One hundred nine patients with hematologic malignancies, undergoing
bone marrow transplants (BMT) from unrelated donors, were randomized in 2 consecutive trials to receive or not to receive antithymocyte globulin (ATG) in the conditioning regimen, as
follows: (A) 54 patients (median age, 28 years; 39% with
advanced disease) were randomized to no ATG (n = 25) versus 7.5 mg/kg rabbit ATG (Thymoglobulin; Sangstat, Lyon, France)
(n = 29) ; (B) 55 patients (median age, 31 years, 71% with advanced
disease) were randomized to no ATG (n = 28) versus 15 mg/kg rabbit
ATG (n = 27). Grade III-IV graft-versus-host disease (GVHD) was
diagnosed in 36% versus 41% (P = .8) in the first and
in 50% versus 11% (P = .001) in the second trial.

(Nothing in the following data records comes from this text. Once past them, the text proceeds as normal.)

/-- R92: probes, echoes, and the end of the loop measurement. That an echo is taken for the oldest probe of its number is the model's reading (log entry 74). -/
def Obligations.LoopIsMeasured : Prop :=
  ∀ s : State, s.clockRuns = true → s.linkRuns = true →
    (s.dlv.loopOn = true → s.dlv.probeSent < 1024 → (∀ m ∈ s.dlv.lc, byteAt m.body 0 ≠ 0x29 ∨ byteAt m.body 1 ≠ 0) →
      s.dlv.probeSent = 0 ∨ s.dlv.probeFlit + 8 ≤ s.dlv.flits →
      exec .loopProbeSend s = .next { s with dlv := { s.dlv with lc := s.dlv.lc ++ [⟨probeBody false (s.dlv.probeSent % 256) 0, s.now⟩] } })
    ∧ (∀ (dt : Nat) (m : LcOut) (r : List LcOut), s.run = false → s.lnk.gap = false → s.trn.void = false → s.dlv.idleOnly = false → s.dlv.urgent = [] →
        s.dlv.replay = none → s.isl.wait = [] → s.xOpen 1 = true → (∀ h, s.dlv.heard = some h → h < s.now) → s.dlv.lc = m :: r → byteAt m.body 0 = 0x29 → byteAt m.body 1 = 0 →
        ∃ t, exec (.transmitFlit dt) s = .next t ∧ t.dlv.lc = r ∧ t.dlv.probeSent = s.dlv.probeSent + 1 ∧ t.dlv.probeAt = s.now + dt
          ∧ t.dlv.probes = s.dlv.probes ++ [(byteAt m.body 2, s.now + dt)])
    ∧ (∀ id : Byte, exec (.loopProbeReceive id) s = .next { s with dlv := { s.dlv with lc := s.dlv.lc ++ [⟨probeBody true id.toNat 0, s.now⟩], heard := some s.now } })
    ∧ (∀ (id : Byte) (turn : BitVec 16) (at_ : Nat), s.dlv.loopOn = true → s.dlv.probes.find? (fun p => p.1 == id.toNat) = some (id.toNat, at_) →
        s.dlv.echoes ≠ 127 →
        let m := min (2 ^ 20 - 1) (s.now + 4 - at_ - turn.toNat)
        ∃ t, exec (.loopEchoReceive id turn) s = .next t ∧ t.getF DLV_LOOP_LOOP = (if s.dlv.echoes = 0 then m else max m (s.getF DLV_LOOP_LOOP))
          ∧ t.dlv = { s.dlv with
              probes := (s.dlv.probes.dropWhile (fun q => q.1 != id.toNat)).drop 1
              echoes := s.dlv.echoes + 1
              heard := some s.now }
          ∧ t = { s with regs := t.regs, dlv := t.dlv } ∧ WordsKept [DLV_LOOP] s t)
    ∧ (s.dlv.loopOn = true → s.dlv.probeSent = 1024 → s.dlv.echoes ≠ 0 → ∃ t, exec .loopExchangeTimeout s = .next t
        ∧ t.now = max s.now (s.dlv.probeAt + 2 ^ 20) ∧ t.getB DLV_LOOP_VALID = true
        ∧ t.dlv.loopOn = false ∧ t.getF DLV_LOOP_LOOP = s.getF DLV_LOOP_LOOP)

Transplant-related mortality (TRM), relapse, and actuarial 3-year
survival rates were comparable in both trials. In fact, despite the
reduction of GVHD in the second trial, a higher risk for lethal
infections (30% vs 7%; P = .02) was seen in the arm
given 15 mg/kg ATG. Extensive chronic GVHD developed overall more
frequently in patients given no ATG (62% vs 39%; P = .04), as confirmed by multivariate analysis
(P = .03). Time to 50 × 109/L platelets
was comparable in the first trial (21 vs 24 days; P = .3)
and delayed in the ATG arm in the second trial (23 vs 38 days;
P = .02). These trials suggest that (1) 15 mg/kg ATG before BMT significantly reduces the risk for grade III-IV acute GVHD,
(2) this does not translate to a reduction in TRM because of the
increased risk for infections, and (3) though survival is unchanged,
extensive chronic GVHD is significantly reduced in patients receiving ATG.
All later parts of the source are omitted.